====== Supplied information
-- ==== Sys2Proof/Tests/Slice0.lean ====
section
/-! SUPPORT. Tests on small states. Expected values are read from the spec: the vector's name (spec/95_test_vectors.md)
or the rule stands beside each. After them, a witness for every statement that has hypotheses. -/

namespace Sys2Proof.Machine.Tests

/-! ### Helpers -/

/-- The next state of an outcome. -/
def nextOf : Host.Outcome State Fault Refusal → Option State
  | .next s => some s
  | .fault _ => none
  | .refused _ => none

/-- The refusal of an outcome. -/
def refusalOf : Host.Outcome State Fault Refusal → Option Refusal
  | .next _ => none
  | .fault _ => none
  | .refused r => some r

/-- After `initialize`, the LCD answering `lcd` and the keypad `keys` next. -/
def ready (lcd keys : List Byte) : State :=
  { State.reset with
    lcdst := .ready, env := { Environment.initial with lcdParty := .oracle lcd, keyParty := .oracle keys } }

/-- With the lines `seq` still to run. -/
def running (seq : List Micro) (s : State) : State := { s with seq := seq }

/-- With the attached LCD changed. -/
def withLcd (f : LcdDevice → LcdDevice) (s : State) : State := s.setLcd (f s.env.lcd)

/-- With lines of sixteen characters. -/
def sixteen (s : State) : State := withLcd (fun d => { d with cols := some 16 }) s

/-- With the bus at rest: no ready status owed. -/
def atRest (s : State) : State := withLcd (fun d => { d with owed := false }) s

/-- With an LCD that was given its function-set. -/
def begun (s : State) : State := withLcd (fun d => { d with log := [(false, 0x3C#8)] }) s

/-- With the reference LCD attached. -/
def withReference (s : State) : State := { s with env := { s.env with lcdParty := .reference } }

/-- With a host program. -/
def withProgram (p : List HostCommand) (s : State) : State := { s with env := { s.env with program := p } }

/-- A wait that polls once. -/
def once (b : Byte) : Wait := ⟨[], b⟩

/-! ### WellFormed refuses each ill-formed term -/

theorem test_wf_line_index : Instr.wellFormed (.writeLine 2 []) = false := by decide
theorem test_wf_text : Instr.wellFormed (.writeLine 0 [0x41#8, 0x00#8]) = false := by decide
theorem test_wf_key_code : Instr.wellFormed (.keyEvent 25#5) = false := by decide
theorem test_wf_reserved : Instr.wellFormed (.reserved 0x500#12) = false := by decide
theorem test_wf_boundaries :
    Instr.wellFormed (.writeLine 1 [0x41#8]) = true ∧ Instr.wellFormed (.keyEvent 24#5) = true
      ∧ Instr.wellFormed (.reserved 0x501#12) = true := by decide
============
**Problem statement:** Scan the material above for the word "Byte", and copy every line in which it is found.

**Exercise solution:**
def ready (lcd keys : List Byte) : State :=
def once (b : Byte) : Wait := ⟨[], b⟩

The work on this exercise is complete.